◆ RECORDS SHOWN:
-- ==== Sys2Proof/Laws/TallyMem.lean ====
section
/-! SUPPORT. Tally Memory: the first place that differs. -/

namespace Sys2Proof.Laws

open Sys2Proof.Machine

theorem mem_addr {a n w : Nat} (h : w ∈ (List.range n).map (a + ·)) : ∃ i, i < n ∧ w = a + i := by
  simp at h; obtain ⟨i, h1, h2⟩ := h; exact ⟨i, h1, h2.symm⟩

theorem find_none {a n : Nat} {p : Nat → Bool} (h : ∀ i, i < n → p (a + i) = false) : ((List.range n).map (a + ·)).find? p = none := by
  refine List.find?_eq_none.2 (fun x hx => ?_)
  obtain ⟨i, h1, rfl⟩ := mem_addr hx
  simp [h i h1]

theorem find_first {a n i : Nat} {p : Nat → Bool} (hi : i < n) (h : p (a + i) = true) (hb : ∀ k, k < i → p (a + k) = false) : ((List.range n).map (a + ·)).find? p = some (a + i) := by
  rw [List.find?_map, List.find?_range_eq_some.2 ⟨?_, ?_, ?_⟩]
  · rfl
  · exact h
  · simp [hi]
  · intro j hj; simp [hb j hj]

theorem tally_idle_load (r : Req) (bs : List Byte) (s : State) (v : Nat) : writeSpecial r Obj.tallyLoad v bs s = some (tallyLoad bs s) := rfl

theorem stage_load (r : Req) (bs : List Byte) (s : State) (v : Nat) : writeSpecial r Obj.stageLoad v bs s = some (stageLoad bs s) := rfl

theorem tallyCorrected_passes (k : Nat) (fetch : Bool) (s : State) (hk : keysFrom 0 s.objs) : (tallyCorrected k fetch s).get Obj.tallyCePasses = s.get Obj.tallyCePasses := by
  show (((noteTallyErr k false fetch s).bump Obj.tallyCeCnt)).get Obj.tallyCePasses = _
  refine (bump_ne (noteTallyErr k false fetch s) _ _ (key_put _ _ _ hk) (by decide)).trans ?_
  exact get_put_ne _ _ _ _ hk (by decide)

end Sys2Proof.Laws
end

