theorem exec_swapArm (a0) (s : State) : exec (.swapArm a0) s = execSwapArm a0 s := rfl

theorem exec_swapCancel (a0) (s : State) : exec (.swapCancel a0) s = execSwapCancel a0 s := rfl

theorem exec_swapCopyComplete (s : State) : exec (.swapCopyComplete) s = execSwapCopyComplete s := rfl

theorem exec_scrubRead (a0) (s : State) : exec (.scrubRead a0) s = execScrubRead a0 s := rfl

theorem exec_fifoParityError (a0) (s : State) : exec (.fifoParityError a0) s = execFifoParityError a0 s := rfl

theorem exec_fifoFlush (a0 a1 a2) (s : State) : exec (.fifoFlush a0 a1 a2) s = execFifoFlush a0 a1 a2 s := rfl

theorem exec_noticePendClear (a0 a1 a2) (s : State) : exec (.noticePendClear a0 a1 a2) s = execNoticePendClear a0 a1 a2 s := rfl

theorem exec_checkFeed (a0 a1 a2 a3 a4) (s : State) : exec (.checkFeed a0 a1 a2 a3 a4) s = execCheckFeed a0 a1 a2 a3 a4 s := rfl

theorem exec_checkAccessWaitEnd (a0) (s : State) : exec (.checkAccessWaitEnd a0) s = execCheckAccessWaitEnd a0 s := rfl

theorem exec_checkResultWrite (a0 a1) (s : State) : exec (.checkResultWrite a0 a1) s = execCheckResultWrite a0 a1 s := rfl

theorem exec_checkUnitInit (a0) (s : State) : exec (.checkUnitInit a0) s = execCheckUnitInit a0 s := rfl

theorem exec_checkPolyChange (a0 a1) (s : State) : exec (.checkPolyChange a0 a1) s = execCheckPolyChange a0 a1 s := rfl

theorem exec_checkParityError (a0) (s : State) : exec (.checkParityError a0) s = execCheckParityError a0 s := rfl

theorem exec_canFrameReceive (a0 a1 a2) (s : State) : exec (.canFrameReceive a0 a1 a2) s = execCanFrameReceive a0 a1 a2 s := rfl

theorem exec_canRxError (a0 a1 a2 a3) (s : State) : exec (.canRxError a0 a1 a2 a3) s = execCanRxError a0 a1 a2 a3 s := rfl

theorem exec_canTxChoose (a0) (s : State) : exec (.canTxChoose a0) s = execCanTxChoose a0 s := rfl

theorem exec_canArbLost (a0) (s : State) : exec (.canArbLost a0) s = execCanArbLost a0 s := rfl

theorem exec_canTxComplete (a0 a1 a2) (s : State) : exec (.canTxComplete a0 a1 a2) s = execCanTxComplete a0 a1 a2 s := rfl

theorem exec_canTxError (a0 a1 a2 a3 a4) (s : State) : exec (.canTxError a0 a1 a2 a3 a4) s = execCanTxError a0 a1 a2 a3 a4 s := rfl

theorem exec_canRecover (a0 a1) (s : State) : exec (.canRecover a0 a1) s = execCanRecover a0 a1 s := rfl

theorem exec_canRecoveryComplete (a0) (s : State) : exec (.canRecoveryComplete a0) s = execCanRecoveryComplete a0 s := rfl

theorem exec_canBufferTransmit (a0 a1 a2) (s : State) : exec (.canBufferTransmit a0 a1 a2) s = execCanBufferTransmit a0 a1 a2 s := rfl

theorem exec_canBufferAbort (a0 a1) (s : State) : exec (.canBufferAbort a0 a1) s = execCanBufferAbort a0 a1 s := rfl
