theorem execCraneRestart_wf (a0 a1 s t) (h : State.Wf q s) (e : execCraneRestart a0 a1 s = .next t) : State.Wf q t := by grind only [execCraneRestart, writeVal_wf, wf_mk, foldl_wf, State.Wf.claims, State.Wf.owner, State.Wf.origin]

theorem execUpdAbort_wf (a0 s t) (h : State.Wf q s) (e : execUpdAbort a0 s = .next t) : State.Wf q t := by grind only [execUpdAbort, writeVal_wf, wf_mk, foldl_wf, State.Wf.claims, State.Wf.owner, State.Wf.origin]

theorem execDomainSwitchWrite_wf (a0 a1 s t) (h : State.Wf q s) (e : execDomainSwitchWrite a0 a1 s = .next t) : State.Wf q t := by grind only [execDomainSwitchWrite, writeVal_wf, wf_mk, foldl_wf, State.Wf.claims, State.Wf.owner, State.Wf.origin]

theorem execGwPeakTRead_wf (a0 s t) (h : State.Wf q s) (e : execGwPeakTRead a0 s = .next t) : State.Wf q t := by grind only [execGwPeakTRead, readVal_wf, wf_mk, foldl_wf, State.Wf.claims, State.Wf.owner, State.Wf.origin]

theorem execSharedPeakRead_wf (a0 s t) (h : State.Wf q s) (e : execSharedPeakRead a0 s = .next t) : State.Wf q t := by grind only [execSharedPeakRead, readVal_wf, wf_mk, foldl_wf, State.Wf.claims, State.Wf.owner, State.Wf.origin]

theorem execManifestCommit_wf (a0 s t) (h : State.Wf q s) (e : execManifestCommit a0 s = .next t) : State.Wf q t := by grind only [execManifestCommit, writeVal_wf, wf_mk, foldl_wf, State.Wf.claims, State.Wf.owner, State.Wf.origin]

theorem execGangHalt_wf (a0 a1 s t) (h : State.Wf q s) (e : execGangHalt a0 a1 s = .next t) : State.Wf q t := by grind only [execGangHalt, writeVal_wf, wf_mk, foldl_wf, State.Wf.claims, State.Wf.owner, State.Wf.origin]

theorem execUpdOpenResume_wf (a0 s t) (h : State.Wf q s) (e : execUpdOpenResume a0 s = .next t) : State.Wf q t := by grind only [execUpdOpenResume, writeVal_wf, wf_mk, foldl_wf, State.Wf.claims, State.Wf.owner, State.Wf.origin]

theorem execCanRxQueueEmpty_wf (a0 a1 s t) (h : State.Wf q s) (e : execCanRxQueueEmpty a0 a1 s = .next t) : State.Wf q t := by grind only [execCanRxQueueEmpty, writeVal_wf, wf_mk, foldl_wf, State.Wf.claims, State.Wf.owner, State.Wf.origin]

theorem execLockClose_wf (a0 s t) (h : State.Wf q s) (e : execLockClose a0 s = .next t) : State.Wf q t := by grind only [execLockClose, writeVal_wf, wf_mk, foldl_wf, State.Wf.claims, State.Wf.owner, State.Wf.origin]

theorem execSwapArm_wf (a0 s t) (h : State.Wf q s) (e : execSwapArm a0 s = .next t) : State.Wf q t := by grind only [execSwapArm, writeVal_wf, wf_mk, foldl_wf, State.Wf.claims, State.Wf.owner, State.Wf.origin]

theorem execNoticePendClear_wf (a0 a1 a2 s t) (h : State.Wf q s) (e : execNoticePendClear a0 a1 a2 s = .next t) : State.Wf q t := by grind only [execNoticePendClear, writeVal_wf, wf_mk, foldl_wf, State.Wf.claims, State.Wf.owner, State.Wf.origin]

theorem execFaultInjectDoubleBit_wf (a0 a1 a2 a3 a4 s t) (h : State.Wf q s) (e : execFaultInjectDoubleBit a0 a1 a2 a3 a4 s = .next t) : State.Wf q t := by grind only [execFaultInjectDoubleBit, writeVal_wf, wf_mk, foldl_wf, State.Wf.claims, State.Wf.owner, State.Wf.origin]

theorem execTidePlanCommit_wf (a0 s t) (h : State.Wf q s) (e : execTidePlanCommit a0 s = .next t) : State.Wf q t := by grind only [execTidePlanCommit, writeVal_wf, wf_mk, foldl_wf, State.Wf.claims, State.Wf.owner, State.Wf.origin]

theorem execWatchdogKick_wf (a0 a1 s t) (h : State.Wf q s) (e : execWatchdogKick a0 a1 s = .next t) : State.Wf q t := by grind only [execWatchdogKick, writeVal_wf, wf_mk, foldl_wf, State.Wf.claims, State.Wf.owner, State.Wf.origin]

theorem execHandoverAbort_wf (a0 s t) (h : State.Wf q s) (e : execHandoverAbort a0 s = .next t) : State.Wf q t := by grind only [execHandoverAbort, handOn_wf, writeVal_wf, wf_mk, foldl_wf, State.Wf.claims, State.Wf.owner, State.Wf.origin]

theorem execCraneStart_wf (a0 a1 s t) (h : State.Wf q s) (e : execCraneStart a0 a1 s = .next t) : State.Wf q t := by grind only [execCraneStart, writeVal_wf, wf_mk, foldl_wf, State.Wf.claims, State.Wf.owner, State.Wf.origin]

theorem execTallyLoad_wf (a0 a1 s t) (h : State.Wf q s) (e : execTallyLoad a0 a1 s = .next t) : State.Wf q t := by grind only [execTallyLoad, writeBytes_wf, wf_mk, foldl_wf, State.Wf.claims, State.Wf.owner, State.Wf.origin]

theorem execPrbsCountersClear_wf (a0 a1 a2 s t) (h : State.Wf q s) (e : execPrbsCountersClear a0 a1 a2 s = .next t) : State.Wf q t := by grind only [execPrbsCountersClear, writeVal_wf, wf_mk, foldl_wf, State.Wf.claims, State.Wf.owner, State.Wf.origin]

◆ PROBLEM TO SOLVE: Each line in the material with "noteTallyErr" in it must be reported.

◆ RESULT:
  show (((noteTallyErr k false fetch s).bump Obj.tallyCeCnt)).get Obj.tallyCePasses = _
  refine (bump_ne (noteTallyErr k false fetch s) _ _ (key_put _ _ _ hk) (by decide)).trans ?_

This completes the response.